为CUDA实现32位内存集的“正确”方法是什么？

Question

CUDA has the API call CUDA具有API调用

cudaError_t cudaMemset (void *devPtr, int value, size_t count)

which fills a buffer with a single-byte value. 它用单字节值填充缓冲区。 I want to fill it with a multi-byte value. 我想用一个多字节值填充它。 Suppose, for the sake of simplicity, that I want to fill devPtr with a 32-bit (4-byte) value, and suppose we can ignore endianness. 为了简单起见，假设我想用32位（4字节）值填充devPtr ，并假设我们可以忽略字节序。 Now, the CUDA driver has the following API call: 现在，CUDA驱动程序具有以下API调用：

CUresult cuMemsetD32(CUdeviceptr dstDevice, unsigned int ui, size_t N)

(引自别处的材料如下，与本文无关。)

-- ==== Sys2Proof/Syntax.lean ====
section
/-! DEFINITION. The instructions of the LYS-9600 as data: the operand types (R162), the fields of the
extended form (R159), of the base words (R155, R157, R158), and `Instr`, one constructor for each row of the
opcode table. A `…Base` constructor is the 32-bit base word; a `…Ext` constructor is the extended form or, where
the base word may carry a literal, that 96-bit form (R152). The rows without words are events of the hardware's
other agents and of the host; their constructors say what the event acts on. -/

namespace Sys2Proof

/-- Operand types, in the order of their codes (R162). -/
inductive OpType where
  | f32 | f16 | bf16 | e4m3 | e5m2 | e2m1 | b32 | b64 | s8 | s16 | s32 | s64 | n8 | n16 | n32 | n64
  deriving DecidableEq, Repr

/-- The fields of the extended form (R159), without MAJOR and MINOR; `lit` is the trailing literal of LEN 11. -/
structure Ext where
  stall : BitVec 3
  gn : Bool
  gp : BitVec 4
  mod : BitVec 10
  d : BitVec 9
  a : BitVec 9
  b : BitVec 9
  dk : Bool
  ak : Bool
  bk : BitVec 2
  ck : Bool
  c : BitVec 9
  ty : OpType
  pdv : Bool
  pd : BitVec 4
  imm : BitVec 14
  lit : Option DWord
  deriving DecidableEq, Repr

/-- A base word of layout B0 (R155), without MAJOR and MINOR. -/
structure Base where
  stall : BitVec 3
  gn : Bool
  gp : BitVec 3
  d : BitVec 7
  a : BitVec 7
  deriving DecidableEq, Repr

/-- A base word of layout B1 (R157), without L. -/
structure BaseBranch where
  stall : BitVec 3
  gn : Bool
  gp : BitVec 3
  off : BitVec 16
  deriving DecidableEq, Repr

/-- A REP word (R158): CNT and the step mask. -/
structure RepWord where
  stall : BitVec 3
  cnt : BitVec 6
  md : Bool
  ma : Bool
  mb : Bool
  mc : Bool
  deriving DecidableEq, Repr

/-- The longer forms of an instruction that also has a base word: the extended form (LEN 01 or 11), or the base
word with a literal (LEN 10). -/
inductive XForm where
  | ext (e : Ext)
  | baseLit (b : Base) (lit : DWord)
  deriving DecidableEq, Repr

/-- The longer forms of BRA and CALL: the extended form, or the B1 word with an absolute target (R157, R166). -/
inductive BranchForm where
  | ext (e : Ext)
  | baseLit (b : BaseBranch) (lit : DWord)
  deriving DecidableEq, Repr

/-- A gang: its partition, logical core, quadrant, gang slot and replica (R28, R360). -/
structure GangId where
  part : Nat
  lcore : Nat
  quad : Nat
  slot : Nat
  repl : Nat
  deriving DecidableEq, Repr

/-- A queue port (R56): that of a core, or, with `cvu`, that of the CVU of a cluster (R327). -/
structure PortId where
  cvu : Bool
  part : Nat
  core : Nat
  repl : Nat
  deriving DecidableEq, Repr

/-- A group: its partition, the low 32 bits of its handle (R40), and its replica. -/
structure GroupId where
  part : Nat
  handle : Nat
  repl : Nat
  deriving DecidableEq, Repr

/-- How a bring-up step fails: the step, and the REASON and DETAIL of BRING_STAT (R421, R506). -/
structure BringFail where
  step : Nat
  reason : Nat
  detail : Nat
  deriving DecidableEq, Repr

/-- The host's answer to a CXL.cache read of one of its lines (R107, R431): whether it is poisoned, and the bytes that the host has written to the line
since the device last had it, none where it wrote nothing. -/
structure HostAnswer where
  poisoned : Bool
  data : List Byte
  deriving DecidableEq, Repr

/-- The rows of the opcode table that have no words: what an agent other than an issuing wave does. -/
inductive Event where
  /-- COPY_PREWALK_DONE (R258). -/
  | copyPrewalkDone (job : Nat)
  /-- COPY_SECTOR_LAND (R258). -/
  | copySectorLand (job sector : Nat)
  /-- MATRIX_STEP (R274). -/
  | matrixStep (part core engine : Nat)
  /-- TSQ_STEP (R281). -/
  | tsqStep (part core engine : Nat)
  /-- MXE_SLOT_BOUNDARY (R284). -/
  | mxeSlotBoundary
  /-- FUTURE_COMMIT_POINT (R126). -/
  | futureCommitPoint (tag : Nat)
  /-- SQUASH_DRAIN_COMPLETE (R125). -/
  | squashDrainComplete (tag : Nat)
  /-- TAG_RECLAIM_COMPLETE (R125). -/
  | tagReclaimComplete (tag : Nat)
  /-- SINK_SLOT_START (R299). -/
  | sinkSlotStart (sink : Nat)
  /-- RAY_TRAVERSAL_END (R316). -/
  | rayTraversalEnd (ray : Nat)
  /-- RAY_CANDIDATE_READY (R317). -/
  | rayCandidateReady (ray : Nat)
  /-- BEAM_COMPLETE (R324). -/
  | beamComplete (beam : Nat)
  /-- GATHER_RESULT_RETURN (R330). -/
  | gatherResultReturn (req : Nat)
  /-- BUILD_JOB_COMPLETE (R343). -/
  | buildJobComplete (job : Nat)
  /-- ARENA_EXTENSION_SERVICE (R344). -/
  | arenaExtensionService (job : Nat) (granted : Bool)
  /-- GENERATION_RECLAIM_COMPLETE (R349). -/
  | generationReclaimComplete (part ctx gen : Nat)
  /-- REPL_COMPARISON (R366). -/
  | replComparison (fibre : Nat)
  /-- REPL_COMPARE_TIMEOUT (R366). -/
  | replCompareTimeout (fibre : Nat)
  /-- INTERVAL_BOUNDARY (R380). -/
  | intervalBoundary (part : Nat)
  /-- INTERVAL_CAPTURE (R382). -/
  | intervalCapture (part : Nat)
  /-- STARVATION_BREAK (R32). -/
  | starvationBreak (gang : GangId)
  /-- PRIMARY_WAVE_AGE_LIMIT (R34). -/
  | primaryWaveAgeLimit (gang : GangId)
  /-- GANG_TIER (R39). -/
  | gangTier (gang : GangId)
  /-- GANG_RECALL (R39). -/
  | gangRecall (gang : GangId)
  /-- TEMPLATE_INSTANCE_START (R54). -/
  | templateInstanceStart (part pipe stage : Nat)
  /-- QUEUE_ENTRY_ARRIVAL (R57). -/
  | queueEntryArrival (port : PortId)
  /-- QUEUE_PORT_RESEND (R57). -/
  | queuePortResend (port : PortId) (pipe queue : Nat)
  /-- VERTICAL_ENTRY_ARRIVAL (R59). -/
  | verticalEntryArrival (part core : Nat)
  /-- VERTICAL_PORT_RESEND (R59). -/
  | verticalPortResend (part core engine : Nat)
  /-- QUEUE_CLOSE_ARRIVAL (R482). -/
  | queueCloseArrival (part pipe queue : Nat)
  /-- STAGE_CORE_REBALANCE (R60). -/
  | stageCoreRebalance (part pipe : Nat)
  /-- BARRIER_TIMEOUT (R484). -/
  | barrierTimeout (group : GroupId) (barrier : Nat)
  /-- CONVERGE_TIMEOUT (R484). -/
  | convergeTimeout (group : GroupId) (reg : Nat)
  /-- SLEEP_EXPIRE (R190). -/
  | sleepExpire (fibre : Nat)
  /-- REPACK_BUDGET_EXPIRE (R192). -/
  | repackBudgetExpire (collection : Nat)
  /-- LOAD_RESPONSE (R79). -/
  | loadResponse (req : Nat)
  /-- REGISTRATION_REQUEST (R78). -/
  | registrationRequest (core tag block : Nat)
  /-- REGISTRY_ACK (R80). -/
  | registryAck (core tag block : Nat)
  /-- FORWARDED_REQUEST (R79). -/
  | forwardedRequest (owner tag word : Nat) (acquire : Bool)
  /-- L1_FILL (R107). -/
  | l1Fill (core tag line : Nat) (met : Bool) (victim : Option (Nat × Nat))
  /-- VAC_FILL (R124). -/
  | vacFill (tag line : Nat)
  /-- PAGE_WALK (R70). -/
  | pageWalk (part core : Nat) (va : BitVec 64)
  /-- MMP_FAULT_SERVICE (R73). -/
  | mmpFaultService (part : Nat) (va : BitVec 64)
  /-- LEASE_EXPIRE (R85). -/
  | leaseExpire (part handle : Nat)
  /-- ENGINE_WAY_TIMEOUT (R479). -/
  | engineWayTimeout (job : Nat)
  /-- CXL_MEM_READ (R109). -/
  | cxlMemRead (addr count : Nat)
  /-- CXL_MEM_WRITE (R109). -/
  | cxlMemWrite (addr : Nat) (data : List (BitVec 8))
  /-- SNP_INV (R431). -/
  | snpInv (line : Nat)
  /-- SNP_DATA (R431). -/
  | snpData (line : Nat)
  /-- SNP_CUR (R431). -/
  | snpCur (line : Nat)
  /-- CXL_CACHE_COMPLETION (R431). -/
  | cxlCacheCompletion (line : Nat) (own grantE : Bool) (answer : HostAnswer)
  /-- CXL_COMPLETION_TIMEOUT (R472). -/
  | cxlCompletionTimeout (req line : Nat)
  /-- PEER_WRITE_ACK (R110). -/
  | peerWriteAck (fibre : Nat)
  /-- CREATE (R390). -/
  | create (part : Nat)
  /-- RESET (R390). -/
  | reset (part : Nat)
  /-- RESET_COMPLETE (R504). -/
  | resetComplete (part : Nat)
  /-- SUSPEND (R416). -/
  | suspend (part : Nat)
  /-- RESUME (R390). -/
  | resume (part : Nat) (arg : BitVec 48)
  /-- DESTROY (R390). -/
  | destroy (part : Nat)
  /-- DESTROY_COMPLETE (R390). -/
  | destroyComplete (part : Nat)
  /-- PART_CMD_UNKNOWN (R390). -/
  | partCmdUnknown (part cmd : Nat)
  /-- PART_LAUNCH (R392). -/
  | partLaunch (part : Nat) (word : BitVec 64)
  /-- REQUEST_RECORD_SERVICE (R391). -/
  | requestRecordService (part : Nat)
  /-- HOST_EVENT_POST (R396). -/
  | hostEventPost (part : Nat)
  /-- HSVC_ANS (R395). -/
  | hsvcAns (part : Nat) (word : BitVec 64)
  /-- HOST_EVENT_TIMEOUT (R396). -/
  | hostEventTimeout (part seq : Nat)
  /-- FPOOL_WRITE (R75). -/
  | fpoolWrite (part : Nat) (value : BitVec 64)
  /-- FSC_CONTRACT_WRITE (R401). -/
  | fscContractWrite (part k : Nat) (value : BitVec 64)
  /-- SINK_MODE_WRITE (R399). -/
  | sinkModeWrite (offset : Nat) (value : BitVec 64)
  /-- VLT_PWR_WRITE (R427). -/
  | vltPwrWrite (part core : Nat) (value : BitVec 8)
  /-- VAULT_SLAB_WAKE_DONE (R427). -/
  | vaultSlabWakeDone (part core slab : Nat)
  /-- DBG_CTL_WRITE (R430). -/
  | dbgCtlWrite (value : BitVec 64)
  /-- DBG_RESUME (R430). -/
  | dbgResume (value : BitVec 64)
  /-- DEBUG_MEMORY_READ (R429). -/
  | debugMemoryRead (part core array offset : Nat)
  /-- REGISTER_WRITE (R388). -/
  | registerWrite (part : Option Nat) (offset : Nat) (value : BitVec 64)
  /-- FSC_PERIOD_START (R400). -/
  | fscPeriodStart (part k : Nat)
  /-- FSC_BUDGET_EXHAUSTED (R403). -/
  | fscBudgetExhausted (part k : Nat)
  /-- FSC_PREEMPT (R404). -/
  | fscPreempt (part : Nat)
  /-- PREEMPT_DEADLINE (R406). -/
  | preemptDeadline (part : Nat)
  /-- GANG_RESTORE (R407). -/
  | gangRestore (gang : GangId)
  /-- EMERGENCY_IMAGE_COPY (R409). -/
  | emergencyImageCopy (part : Nat)
  /-- SAVE_DIVERT_TIMEOUT (R501). -/
  | saveDivertTimeout (part : Nat)
  /-- THERMAL_SENSOR_SAMPLE (R426). -/
  | thermalSensorSample (core : Nat) (reading : BitVec 12)
  /-- MIGRATION_MOVE (R413). -/
  | migrationMove (part core : Nat)
  /-- COOLING_LOOP_LOSS (R424). -/
  | coolingLoopLoss (zone : Nat) (lost : Bool × Bool)
  /-- NOMINAL_TABLE_RETURN (R424). -/
  | nominalTableReturn
  /-- PERST_DEASSERT (R421). -/
  | perstDeassert (fail : Option BringFail)
  /-- FIRMWARE_RELOAD (R420). -/
  | firmwareReload (version : BitVec 16) (fail : Option BringFail)
  /-- ANS_ROLLBACK (R442). -/
  | ansRollback (part : Nat)
  /-- ANS_TERMINATE (R442). -/
  | ansTerminate (part : Nat)
  /-- ANS_RESET (R442). -/
  | ansReset (part : Nat)
  /-- ANS_RELEASE (R498). -/
  | ansRelease (part : Nat)
  /-- REPL_MISMATCH_TIMEOUT (R442). -/
  | replMismatchTimeout (part : Nat)
  /-- BOND_LANE_TEST (R470). -/
  | bondLaneTest (core channel offset : Nat) (failing : List Nat) (resent : Bool)
  /-- GDDR7_RETRAIN (R471). -/
  | gddr7Retrain (sector : Nat) (resends : Nat) (passed isWrite : Bool)
  /-- HOST_LINK_LOSS (R472). -/
  | hostLinkLoss
  /-- SUSPEND_COMPLETE (R416). -/
  | suspendComplete (part : Nat)
  /-- BACK_INVALIDATION_COMPLETE (R109). -/
  | backInvalidationComplete (line : Nat)
  deriving DecidableEq, Repr
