/-- FUTURE_IRREV (R131; R241, step 7). -/
def futureStop (f : Fibre) (a : Acc) (t : Pte) : Option Stop :=
  if a.acc / 2 % 2 = 1 ∧ f.tag ≠ 0 ∧ !t.vers ∧ !a.irrev then some (.trap { cause := cFutureIrrev, addr := a.ea }) else none

/-- The checks of placed global pieces (R241, steps 6 and 7), each step over the whole access before the next; then the host lines that it waits
for (R431). -/
def State.pageStop (s : State) (f : Fibre) (a : Acc) (xs : List (Piece × Pte × Option Nat)) : Option Stop :=
  match xs.findSome? fun x => s.siteStop f a x.1 x.2.1 with
  | some e => some e
  | none =>
    match xs.findSome? fun x => futureStop f a x.2.1 with
    | some e => some e
    | none => if a.later then none else xs.findSome? fun x => if x.2.1.cached then s.hostLineStop x.1.loc.key (a.acc / 2 % 2 = 1) else none

/-- Check an access and place its pieces, with the freshly walked entries (R241): alignment, the window, and then step after step for the whole
access. -/
def State.place (s : State) (f : Fibre) (a : Acc) : Except Stop (List Piece × List Nat) :=
  if a.ea % a.align ≠ 0 then .error (.trap { cause := cMisalign, addr := a.ea, detail := a.align })
  else
    match decodeWindow a.ea a.n a.form with
    | .error t => .error (.trap t)
    | .ok (win, o) =>
      let k := min a.n 4
      let is := (List.range (a.n / k)).filter fun i => !a.skip.contains i
      if win = 2 ∨ win = 3 then
        match allOk (is.map fun i => s.windowPiece f a win (o + i * k) (a.ea + i * k) k) with
        | .error e => .error e
        | .ok xs =>
          match xs.findSome? fun x => s.slabStop f.part a x.2 with
          | some e => .error e
          | none => .ok (xs.map fun x => x.1, [])
      else
        match allOk (is.map fun i => s.globalPiece f a (s.globalOf f win (o + i * k)) k) with
        | .error e => .error e
        | .ok xs =>
          match s.pageStop f a xs with
          | some e => .error e
          | none => .ok (xs.map fun x => x.1, xs.filterMap fun x => x.2.2)

/-- The alignment of R64. -/
def alignOf (n : Nat) : Nat := min n 16

/-- The walks of an access: their buckets are acquired, and the entries go into the TLBs of the fibre's core (R70, R71). -/
def State.keepWalks (s : State) (f : Fibre) (ws : List Nat) : State :=
  ws.foldl (fun s e => (s.promoteWalk f.part ((pteOf e).vpn * 4096)).fillTlb f.part f.onCore e) s

/-! ### Effects of a stop -/

/-- The wake time of a slab that leaves RETENTION: 400 ns (R427). -/
def slabWakeClocks : Nat := 720

/-- Start the wake of a slab (R428): its field reads ON from then on. -/
def State.startWake (s : State) (part core k : Nat) : State :=
  let s := s.updPart part fun (q : Partition) =>
    { q with vltPwr := q.vltPwr.modify core (fun b => b &&& ~~~(3#8 <<< (2 * k))), waking := q.waking ++ [(core, k)] }
  s.timer (s.clock + slabWakeClocks) (.vaultSlabWakeDone part core k)

/-- Ask for a host line for a fibre's access (R431): RdShared for a read, RdOwn for a write. The host answers, and whether it grants E is open
(notes/assumptions/19.md), and what it has written there since the VAC last had the line comes with its answer (notes/assumptions/78.md); a request without completion within 10 ms fails (R472). -/
def State.askHostLine (s : State) (uid line : Nat) (own : Bool) : State :=
  let r := if own then 1 else 0
  if s.hostLines.any fun h => h.line == line && h.request.isSome then s
  else
    let old := (s.hostLines.find? fun h => h.line == line).getD ⟨line, 0, none, none, 0, [], [], []⟩
    let h : HostLine := { old with request := some r, uid := some uid, since := s.clock }
    let grant := Config.hostGrants s.free
    let s := { s with hostLines := s.hostLines.filter (fun (x : HostLine) => x.line != line) ++ [h], free := s.free + 1 }
    (s.timer (s.clock + 10 * clocksPerMs) (.cxlCompletionTimeout r line)).post (.cxlCacheCompletion line own grant ⟨false, []⟩)

/-- Ask for the host lines of some places that the VAC does not hold. -/
def State.askLines (s : State) (uid : Nat) (ls : List Loc) : State :=
  ls.foldl (fun s l => if l.cached && (s.hostLineStop l.key false).isSome then s.askHostLine uid (l.key / 128) false else s) s

end Sys2Proof.Machine
end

So is it enough for me to just: obtain the CUdeviceptr from the device-memory-space pointer, then make the driver API call? 对我来说，这是否足够：从device-memory-space指针获取CUdeviceptr ，然后进行驱动程序API调用？ Or is there something else I need to be doing? 还是我需要做些其他事情？

Answer 1

As of about CUDA 3.0, runtime API device pointers (and everything else) are interoperable with the driver API. 从CUDA 3.0开始，运行时API设备指针（以及其他所有内容）可与驱动程序API互操作。 So yes, you can use cuMemsetD32 to fill a runtime API allocation with a 32 bit value. 因此，可以的，您可以使用cuMemsetD32用32位值填充运行时API分配。 The size of CUdeviceptr will match the size of void * on you platform and it is safe to cast a pointer from the CUDA API to CUdeviceptr or vice versa . CUdeviceptr的大小将与您平台上的void *的大小匹配，并且可以安全地将指针从CUDA API CUdeviceptr为CUdeviceptr ， 反之亦然 。

Answer 2

Based on talonmies' answer , it seems a reasonable (though ugly) approach would be: 根据标准答案，似乎合理的方法（尽管很丑）是：

#include <stdint.h>
inline cudaError_t cudaMemsetTyped<T>(void *devPtr, T value, size_t count);

#define INSTANTIATE_CUDA_MEMSET_TYPED(_nbits) \
inline cudaError_t cudaMemsetTyped<int ## _nbits ## _t>(void *devPtr, int ## _nbits ## _t value, size_t count) { \
    cuMemsetD ## _nbits( reinterpret_cast<CUdeviceptr>(devPtr), value, count); \
} \
inline cudaError_t cudaMemsetTyped<uint ## _nbits ## _t>(void *devPtr, uint ## _nbits ## _t value, size_t count) { \
    cuMemsetD ## _nbits( reinterpret_cast<CUdeviceptr>(devPtr), reinterpret_cast<uint ## _nbits ## _t>(value), count); \
} \

INSTANTIATE_CUDA_MEMSET_TYPED(8)
INSTANTIATE_CUDA_MEMSET_TYPED(16)
INSTANTIATE_CUD_AMEMSET_TYPED(32)

#undef INSTANTIATE_CUDA_MEMSET_TYPED(_nbits)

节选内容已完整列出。